**Data**
-- ==== Sys2Proof/Machine/Member.lean ====
section
/-! DEFINITION. Membership (R386 to R398, R447, R448): joins, the fleet ledger, withdrawal of leaves and of the channel,
and surprise removal. -/

namespace Sys2Proof.Machine

/-! ### Refusals of a join (R386) -/

/-- The identifier that a leaf at a position of this channel has, or will have (R20). -/
def Chan.leafAddr (c : Chan) (pos : Nat) : Word := BitVec.ofNat 32 (leafIdOf c.id pos)

/-- A join is refused: counted, recorded and signalled; the joiner is ignored for 0x0200:24 frames. -/
def Chan.refuseJoin (c : Chan) (a : Word) (pos status : Nat) : Chan :=
  let b1 := ((c.b.bump K.joinRefusals).setNum K.lastJoinRefusal (status * 2 ^ 56 + a.toNat)).raiseErr irqFault
  { c with b := b1, joins := c.joins.filter (fun j => j.dst != a),
           tree := { c.tree with refused := c.tree.refused.filter (fun r => r.1 != a) ++
             [(a, pos, c.b.now + c.b.num K.joinRetryFrames)] } }

/-- JOIN_RETRY_EXPIRE (R386): the attaches of a refused joiner are checked again. -/
def Chan.joinRetry (c : Chan) (pos : Nat) : Chan :=
  c.onTree (fun t => { t with refused := t.refused.filter (fun r => r.2.1 != pos) })

/-- A refused joiner is ignored now. -/
def Chan.ignores (c : Chan) (a : Word) : Bool := c.tree.refused.any (fun r => r.1 == a && decide (c.b.now < r.2.2))

/-! ### The start of a join (R386, R390) -/

/-- The objects read by the checks, in their order: version, build kind and frame period; of a channel also its pod number
and the check of its aggregate table. -/
def joinReads (chan : Bool) : List Nat :=
  [K.version, K.buildKind, K.framePeriodActive] ++ (if chan then [K.podNumber, K.aggTableCheck] else [])

/-- Start a join: the position and the attach's frame are judged at once, and the reads go out. A join whose answers have
not come for 64 frames is started anew. [DEDUCED, assumption 63] -/
def Chan.startJoin (c : Chan) (a : Word) (pos frame standby : Nat) (listed : Bool) : Chan :=
  if c.ignores a ∨ c.joins.any (fun j => j.dst == a && decide (c.b.now ≤ j.frame + 64)) = true then c
  else
    let c0 := { c with joins := c.joins.filter (fun j => j.dst != a) }
    if pos ≠ 31 ∧ 23 < pos then c0.refuseJoin a pos stRange
    else if !listed then c0.refuseJoin a pos stWrong
    else if frame + 1 < c.b.now ∨ c.b.now + 1 < frame then c0.refuseJoin a pos stWrong
    else
      let j : Join := { dst := a, pos := pos, frame := c.b.now, txns := [], apply := 0, done := false, standby := standby }
      ({ c0 with joins := c0.joins ++ [j] }).remote a (.joinCheck a pos)
        [rPlain opRead ((joinReads (pos == 31)).map (fun k => keyItem k 0 []))]

/-- The channel identifiers of 0x1000:0A. -/
def Blk.podList (b : Blk) : List Nat := (pieces 2 (b.bytes K.podMembers)).map leNat

/-- A leaf of this channel attaches at a home position (R386, R388, R202): a member that names no parent left after it has
been heard has taken a reset and joins again. [DEDUCED, assumption 42] -/
def Chan.attachHome (c : Chan) (pos frame : Nat) (left : Word) : Chan :=
  let a := c.leafAddr pos
  let standby := match c.leafVal a K.parentStandby with
    | some v => v.toNum
    | none => ((c.stored a K.parentStandby).getD (.num noChan)).toNum
  match c.tree.child a with
  | some x =>
    if x.member && !(left == 0xFFFFFFFF && !x.got.isEmpty) then c.attachKnown x frame left
    else c.startJoin a pos frame (if x.member then standby else noChan) true
  | none => c.startJoin a pos frame noChan true

/-- The level at which this root takes the records of channels (R186); a channel to which they rehome as the standby of their pod root
takes them as a pod root does. -/
def Chan.rootLevel (c : Chan) : Nat := max 1 (c.b.num K.treeRole) + 1

/-- A fleet root has 64 pod roots, `src` apart, on the uplink port (R22). [DEDUCED, assumption 90] -/
def Chan.rootFull (c : Chan) (src : Word) (port : Bool) : Bool :=
  c.b.num K.treeRole == 2 && decide (64 ≤ (c.tree.children.filter (fun x =>
    x.kind == .chan && x.member && x.addr != src && c.tree.ports.contains (x.addr, port))).length)

/-- A channel attaches (R202, R390, R448): a member resumes, one that left another parent is adopted, also by the standby of its pod root,
which holds the pod's member list (R200), and one that left none joins, unless a fleet root has all that its port takes. [DEDUCED, assumption 90] -/
def Chan.attachChan (c0 : Chan) (src : Word) (port : Bool) (frame : Nat) (left : Word) : Chan :=
  let c := c0.onTree (fun t => { t with ports := t.ports.filter (fun p => p.1 != src) ++ [(src, port)] })
  let role := c.b.num K.treeRole
  let join := fun (listed : Bool) =>
    if role = 0 then c
    else if c.rootFull src port then (if c.ignores src then c else c.refuseJoin src 31 stRange)
    else c.startJoin src 31 frame noChan listed
  let listed := role == 2 || c.b.podList.contains (src.toNat % 2 ^ 16)
  match c.tree.child src with
  | some x => if x.kind = .chan ∧ x.member = true then c.attachKnown x frame left
    else join listed
  | none =>
    if left = 0xFFFFFFFF then join listed
    else if !listed || c.rootFull src port then c
    else
      let x := { Child.fresh src .chan 31 c.rootLevel with adopted := true, member := true, pod := c.b.num K.podNumber }
      c.attachKnown x frame left

/-- ATTACH_RECEIVE (R202, R203, R386, R390, R391): only a member admits, and a restarted root not before its successor has
answered (R392). The parent left is a channel identifier, 0xFFFF none. -/
def Chan.attach (c : Chan) (src : Word) (port : Bool) (pos frame left : Nat) : Chan :=
  let from_ : Word := if left = noChan then 0xFFFFFFFF else chanAddr left
  if !c.member || c.roleAsk.isSome then c
  else if pos ≠ 31 then c.attachHome pos frame from_
  else if bits src.toNat 28 4 = 0 then
    (if src.toNat % 2 ^ 18 / 32 = c.id % 8192 then c else c.adoptLeaf src frame from_)
  else if bits src.toNat 28 4 = 1 then c.attachChan src port frame from_
  else c

/-! ### What a join writes (R387, R390, Table 16.5) -/

/-- A value that one source gives an object, with the frame that counts (R387). -/
abbrev Given := Nat × Wr

/-- Of the values of each object the one applied latest. -/
def latestOf (gs : List Given) : List Wr :=
  let keys := (gs.map (fun g => g.2.1)).eraseDups
  keys.filterMap (fun k => (gs.filter (fun g => g.2.1 == k)).foldl (fun (best : Option Given) g => match best with
    | none => some g
    | some h => if h.1 ≤ g.1 then some g else some h) none |>.map (·.2))

/-- The object of a build can be written by a transaction. -/
def writable (leaf : Bool) (key : Nat) : Bool :=
  match defOf leaf key with
  | some d => d.access == .rw || d.access == .rwt
  | none => false

/-- Stored objects, RWT values and ledger entries of a leaf with the frames at which they count: a stored copy is the
oldest, an RWT value counts at its commit, a ledger entry at its apply frame. The home parent is assigned, and a power state
of L3 is not restored: the leaf has left it by power-on. [DEDUCED, assumption 63] -/
def Chan.leafGivens (c : Chan) (a : Word) : List Given :=
  let ok := fun (k : Nat) => writable true k && k != K.parentActive && k != K.fenceAuthority
  (((c.storedOf a).filter (fun w => ok w.1)).map (fun w => ((0, w) : Given))) ++
    (c.known.reverse.filter (fun k => k.own && k.leaf == a && ok k.key && !(k.key == K.powerState && k.v == .num 3))).map (fun k => (k.at_, (k.key, k.v))) ++
    ((c.b.ledger.filter (fun e => bit (ledTarget e) 0 && ok (ledKey e))).map (fun e =>
      (ledApply e, (ledKey e, dataVal (ledType e) (ledData e)))))

/-- Everything that the join of a leaf writes, repair mappings first (Table 16.5). -/
def Chan.leafJoinWrites (c : Chan) (a : Word) (pos : Nat) : List Wr :=
  let id := leafIdOf c.id pos
  let rows := c.leafPlaces id
  let cores := if c.b.num K.fencePermanent = 1 then c.permanentCores id else []
  let given := (latestOf (c.leafGivens a)).filter (fun w => !cores.any (fun k => coreKey k == w.1))
  (if rows.isEmpty then [] else [(K.repairAdd, .bytes (rows.flatMap (natLe 4)))]) ++ given ++
    cores.map (fun k => (coreKey k, .num 7)) ++
    [(K.fenceAuthority, .num (c.b.num K.fenceAuthority)), (K.seriesSwap, .num 1), (K.tensorSwap, .num 1),
     (K.joinAssign, .num id)]

/-- The ledger entries of a joining channel (R390). -/
def Chan.chanJoinWrites (c : Chan) : List Wr :=
  latestOf ((c.b.ledger.filter (fun e => bit (ledTarget e) 1 && writable false (ledKey e))).map (fun e =>
    (ledApply e, (ledKey e, dataVal (ledType e) (ledData e)))))

/-- The data bytes of a write. -/
def wrBytes (leaf : Bool) (w : Wr) : Nat := (valData (typeOf leaf w.1) w.2).length

/-- Writes cut into pieces of at most `n` items and `m` data bytes each, in order. -/
def cutWrites (leaf : Bool) (n m : Nat) (ws : List Wr) : List (List Wr) :=
  let put := fun (acc : List (List Wr)) (w : Wr) => match acc with
    | [] => [[w]]
    | g :: rest =>
      if g.length < n ∧ (g.map (wrBytes leaf)).sum + wrBytes leaf w ≤ m then (g ++ [w]) :: rest else [w] :: g :: rest
  (ws.foldl put []).reverse

/-- An item of a write of an object of either build. -/
def buildItem (leaf : Bool) (w : Wr) : Item := keyItem w.1 (typeOf leaf w.1) (valData (typeOf leaf w.1) w.2)

/-- Send one join transaction for frame `a` (R387): staged in messages that fit (R76). -/
def Chan.sendJoinTxn (c : Chan) (dst : Word) (leaf : Bool) (ws : List Wr) (a : Nat) : Chan :=
  c.sendOp { dst := dst, ops := txnOps ((cutWrites leaf 200 4096 ws).map (fun g => g.map (buildItem leaf))) a, seq := 0,
             txn := 0, got := [], purpose := .joinCommit dst, writes := ws, apply := a }

/-- A_j (R387): the first frame from J + 4 on after the commits that is the apply frame of no PREPARE or token held. -/
def Chan.joinFrame (c : Chan) (j : Nat) : Nat :=
  let start := max (j + 4) (c.b.now + 2)
  let taken := c.b.fleet.map (fun r => r.body.apply)
  (((List.range (taken.length + 1)).map (start + ·)).find? (fun a => !taken.contains a)).getD start

/-- Change a join under way. -/
def Chan.onJoin (c : Chan) (a : Word) (f : Join → Join) : Chan :=
  { c with joins := c.joins.map (fun j => if j.dst == a then f j else j) }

**Task description**
Where a line in the records above contains the string "match", return that line.

**Task response**
  let standby := match c.leafVal a K.parentStandby with
  match c.tree.child a with
  match c.tree.child src with
  keys.filterMap (fun k => (gs.filter (fun g => g.2.1 == k)).foldl (fun (best : Option Given) g => match best with
  match defOf leaf key with
  let put := fun (acc : List (List Wr)) (w : Wr) => match acc with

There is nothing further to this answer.